There are not many models that can show what will happen next. Will RSV return again this year and have a smaller and weaker season in its normal time period? Will it slowly rotate around the calendar until it finally returns to where it belongs? “Seasonality may be restored after a few seasons,” Casaleño said. “The complexity is what will happen next season.”

For complex reasons, viruses are seasonal, not only because they have an evolutionary preference for specific temperatures and humidity, but also because winter is often the time when people gather indoors. But they are also seasonal, because it takes time to build up enough susceptible populations—those who have not been exposed or vaccinated before (if there is a vaccine)—in order to provide enough territory for the virus to replicate and Pass a copy of itself to the new owner.

For each virus, this “susceptible population” expands slightly differently. For RSV, which usually follows a one-year cycle, the youngest child is most at risk. By the school age, most children have gained immunity from infections or from repeated exposures that do not cause symptoms but still allow their immune system to build defenses.

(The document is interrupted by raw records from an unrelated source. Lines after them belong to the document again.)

-- ==== Sys2Proof/Laws/Frames.lean ====
section
/-! SUPPORT. Frames: what each operation of a block leaves unchanged, said once for each operation, so that
no later proof unfolds an operation to see that it does not touch a field. A lemma `X_frame` lists the
fields of the lane that `X` leaves as they are; a field it may change is not listed, but for the parts of
it that `X` keeps. -/

namespace Sys2Proof.Machine

@[simp] theorem Lane.send?_frame (l : Lane) (body : TxBody) (dest : Station) (tag : Tag) :
    (l.send? body dest tag).1.clock = l.clock ∧ (l.send? body dest tag).1.sup = l.sup
    ∧ (l.send? body dest tag).1.settings = l.settings ∧ (l.send? body dest tag).1.cass = l.cass
    ∧ (l.send? body dest tag).1.transport = l.transport
    ∧ (l.send? body dest tag).1.payout = l.payout ∧ (l.send? body dest tag).1.drawer = l.drawer
    ∧ (l.send? body dest tag).1.intake = l.intake
    ∧ (l.send? body dest tag).1.envelope = l.envelope
    ∧ (l.send? body dest tag).1.journal = l.journal ∧ (l.send? body dest tag).1.loops = l.loops
    ∧ (l.send? body dest tag).1.drivers = l.drivers
    ∧ (l.send? body dest tag).1.lockdown = l.lockdown
    ∧ (l.send? body dest tag).1.ledgers = l.ledgers
    ∧ (l.send? body dest tag).1.bus.mute = l.bus.mute ∧ (l.send? body dest tag).1.free = l.free := by
  unfold Lane.send?
  dsimp only
  simp [*]

@[simp] theorem Lane.send_frame (l : Lane) (body : TxBody) (dest : Station) (tag : Tag) :
    (l.send body dest tag).clock = l.clock ∧ (l.send body dest tag).sup = l.sup
    ∧ (l.send body dest tag).settings = l.settings ∧ (l.send body dest tag).cass = l.cass
    ∧ (l.send body dest tag).transport = l.transport ∧ (l.send body dest tag).payout = l.payout
    ∧ (l.send body dest tag).drawer = l.drawer ∧ (l.send body dest tag).intake = l.intake
    ∧ (l.send body dest tag).envelope = l.envelope ∧ (l.send body dest tag).journal = l.journal
    ∧ (l.send body dest tag).loops = l.loops ∧ (l.send body dest tag).drivers = l.drivers
    ∧ (l.send body dest tag).lockdown = l.lockdown ∧ (l.send body dest tag).ledgers = l.ledgers
    ∧ (l.send body dest tag).bus.mute = l.bus.mute ∧ (l.send body dest tag).free = l.free := by
  unfold Lane.send
  simp [*]

@[simp] theorem Lane.reply_frame (l : Lane) (h : Sender) (kind : Fin 32) (code : ReplyCode) (body :
    ReplyBody) :
    (l.reply h kind code body).clock = l.clock ∧ (l.reply h kind code body).sup = l.sup
    ∧ (l.reply h kind code body).settings = l.settings ∧ (l.reply h kind code body).cass = l.cass
    ∧ (l.reply h kind code body).transport = l.transport
    ∧ (l.reply h kind code body).payout = l.payout ∧ (l.reply h kind code body).drawer = l.drawer
    ∧ (l.reply h kind code body).intake = l.intake
    ∧ (l.reply h kind code body).envelope = l.envelope
    ∧ (l.reply h kind code body).journal = l.journal ∧ (l.reply h kind code body).loops = l.loops
    ∧ (l.reply h kind code body).drivers = l.drivers
    ∧ (l.reply h kind code body).lockdown = l.lockdown
    ∧ (l.reply h kind code body).ledgers = l.ledgers
    ∧ (l.reply h kind code body).bus.mute = l.bus.mute ∧ (l.reply h kind code body).free = l.free := by
  unfold Lane.reply
  simp [*]

@[simp] theorem Lane.noticeTo_frame (l : Lane) (console : Option Station) (tag : Tag) (n : Notice) :
    (l.noticeTo console tag n).clock = l.clock ∧ (l.noticeTo console tag n).sup = l.sup
    ∧ (l.noticeTo console tag n).settings = l.settings ∧ (l.noticeTo console tag n).cass = l.cass
    ∧ (l.noticeTo console tag n).transport = l.transport
    ∧ (l.noticeTo console tag n).payout = l.payout ∧ (l.noticeTo console tag n).drawer = l.drawer
    ∧ (l.noticeTo console tag n).intake = l.intake
    ∧ (l.noticeTo console tag n).envelope = l.envelope
    ∧ (l.noticeTo console tag n).journal = l.journal ∧ (l.noticeTo console tag n).loops = l.loops
    ∧ (l.noticeTo console tag n).drivers = l.drivers
    ∧ (l.noticeTo console tag n).lockdown = l.lockdown
    ∧ (l.noticeTo console tag n).ledgers = l.ledgers
    ∧ (l.noticeTo console tag n).bus.mute = l.bus.mute ∧ (l.noticeTo console tag n).free = l.free := by
  unfold Lane.noticeTo
  repeat' split
  all_goals simp [*]

@[simp] theorem Lane.noticeSupervisor_frame (l : Lane) (tag : Tag) (n : Notice) :
    (l.noticeSupervisor tag n).clock = l.clock ∧ (l.noticeSupervisor tag n).sup = l.sup
    ∧ (l.noticeSupervisor tag n).settings = l.settings ∧ (l.noticeSupervisor tag n).cass = l.cass
    ∧ (l.noticeSupervisor tag n).transport = l.transport
    ∧ (l.noticeSupervisor tag n).payout = l.payout ∧ (l.noticeSupervisor tag n).drawer = l.drawer
    ∧ (l.noticeSupervisor tag n).intake = l.intake
    ∧ (l.noticeSupervisor tag n).envelope = l.envelope
    ∧ (l.noticeSupervisor tag n).journal = l.journal ∧ (l.noticeSupervisor tag n).loops = l.loops
    ∧ (l.noticeSupervisor tag n).drivers = l.drivers
    ∧ (l.noticeSupervisor tag n).lockdown = l.lockdown
    ∧ (l.noticeSupervisor tag n).ledgers = l.ledgers
    ∧ (l.noticeSupervisor tag n).bus.mute = l.bus.mute ∧ (l.noticeSupervisor tag n).free = l.free := by
  unfold Lane.noticeSupervisor
  simp [*]

@[simp] theorem Lane.noticeBoth_frame (l : Lane) (n : Notice) :
    (l.noticeBoth n).clock = l.clock ∧ (l.noticeBoth n).sup = l.sup
    ∧ (l.noticeBoth n).settings = l.settings ∧ (l.noticeBoth n).cass = l.cass
    ∧ (l.noticeBoth n).transport = l.transport ∧ (l.noticeBoth n).payout = l.payout
    ∧ (l.noticeBoth n).drawer = l.drawer ∧ (l.noticeBoth n).intake = l.intake
    ∧ (l.noticeBoth n).envelope = l.envelope ∧ (l.noticeBoth n).journal = l.journal
    ∧ (l.noticeBoth n).loops = l.loops ∧ (l.noticeBoth n).drivers = l.drivers
    ∧ (l.noticeBoth n).lockdown = l.lockdown ∧ (l.noticeBoth n).ledgers = l.ledgers
    ∧ (l.noticeBoth n).bus.mute = l.bus.mute ∧ (l.noticeBoth n).free = l.free := by
  unfold Lane.noticeBoth
  repeat' split
  all_goals simp [*]

@[simp] theorem Lane.queueStatus_frame (l : Lane) :
    l.queueStatus.clock = l.clock ∧ l.queueStatus.sup = l.sup
    ∧ l.queueStatus.settings = l.settings ∧ l.queueStatus.cass = l.cass
    ∧ l.queueStatus.transport = l.transport ∧ l.queueStatus.payout = l.payout
    ∧ l.queueStatus.drawer = l.drawer ∧ l.queueStatus.intake = l.intake
    ∧ l.queueStatus.envelope = l.envelope ∧ l.queueStatus.journal = l.journal
    ∧ l.queueStatus.loops = l.loops ∧ l.queueStatus.drivers = l.drivers
    ∧ l.queueStatus.lockdown = l.lockdown ∧ l.queueStatus.ledgers.cash = l.ledgers.cash
    ∧ l.queueStatus.bus.mute = l.bus.mute ∧ l.queueStatus.free = l.free := by
  unfold Lane.queueStatus
  dsimp only
  repeat' split
  all_goals simp [*]

@[simp] theorem Lane.sendRelease_frame (l : Lane) (q : Quantity) (amount : Nat) (tag : Tag) :
    (l.sendRelease q amount tag).clock = l.clock ∧ (l.sendRelease q amount tag).sup = l.sup
    ∧ (l.sendRelease q amount tag).settings = l.settings
    ∧ (l.sendRelease q amount tag).cass = l.cass
    ∧ (l.sendRelease q amount tag).transport = l.transport
    ∧ (l.sendRelease q amount tag).payout = l.payout
    ∧ (l.sendRelease q amount tag).drawer = l.drawer
    ∧ (l.sendRelease q amount tag).intake = l.intake
    ∧ (l.sendRelease q amount tag).envelope = l.envelope
    ∧ (l.sendRelease q amount tag).journal = l.journal
    ∧ (l.sendRelease q amount tag).loops = l.loops
    ∧ (l.sendRelease q amount tag).drivers = l.drivers
    ∧ (l.sendRelease q amount tag).lockdown = l.lockdown
    ∧ (l.sendRelease q amount tag).ledgers = l.ledgers
    ∧ (l.sendRelease q amount tag).bus.mute = l.bus.mute
    ∧ (l.sendRelease q amount tag).free = l.free := by
  unfold Lane.sendRelease
  simp [*]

EV-D68 is also seasonal, but the method is more complicated. First, its outbreak occurred in summer, not winter. Second, as shown in the first analysis of its seasonality, Publish March at Science Translational Medicine, It seems that the respiratory diseases and paralysis caused by it recur every two years. The analysis found that these cycles are driven by climatic conditions and the immune system: Women exposed to EV-D68 during pregnancy will pass on antibodies against it to their babies. Therefore, during the first 6 months, babies are protected from disease and become vulnerable as their passive immunity weakens. The subsequent combination of vulnerability and seasonality seems to promote the slow accumulation of susceptible persons.

The last EV-D68 outbreak is expected to occur in the summer of last year, which is 2020. Like RSV and the flu, it did not come, and for similar reasons: children who wear masks, keep their distance, wash their hands, and stay home protected are so vulnerable. As with RSV, no one is sure what will happen next.

Kevin Messacar, associate professor of pediatrics at the University of Colorado and Colorado Children’s Hospital, said: “There is nothing entertaining viruses that can make them like for years-they don’t have lucky numbers.” He is the co-author of the March analysis. “This model of the entire virus family is well described. It does not predict that we will wait until the outbreak in 2022 because we have missed a cycle. This means that we are constantly increasing the number of susceptible people who have not yet discovered the virus.”

He said that a national project he participated in found that pregnant women had lower levels of EV-D68 antibodies than usual because they had not been exposed to the virus last year and therefore could not pass on protection. This may mean that every time EV-D68 reappears, more children may be infected with the virus or become more serious, or earlier in their lives, in the most vulnerable months of infancy, they Could have been protected.

Then there is influenza-it is always the most unpredictable respiratory infection, because it will constantly mutate to evade our immune defenses, regularly replace its dominant strains with new strains, sometimes causing mild diseases, sometimes Will cause devastating diseases. Now, the flu is also the future infection that causes the greatest anxiety. Sarah Bryant, an immunologist and associate professor of ecology and evolution at the University of Chicago, said that if social distancing is not restored dramatically, “I expect the flu season will be very bad.” “I expect more people will get the flu. I also expect it will be. A lot of very serious flu infections.”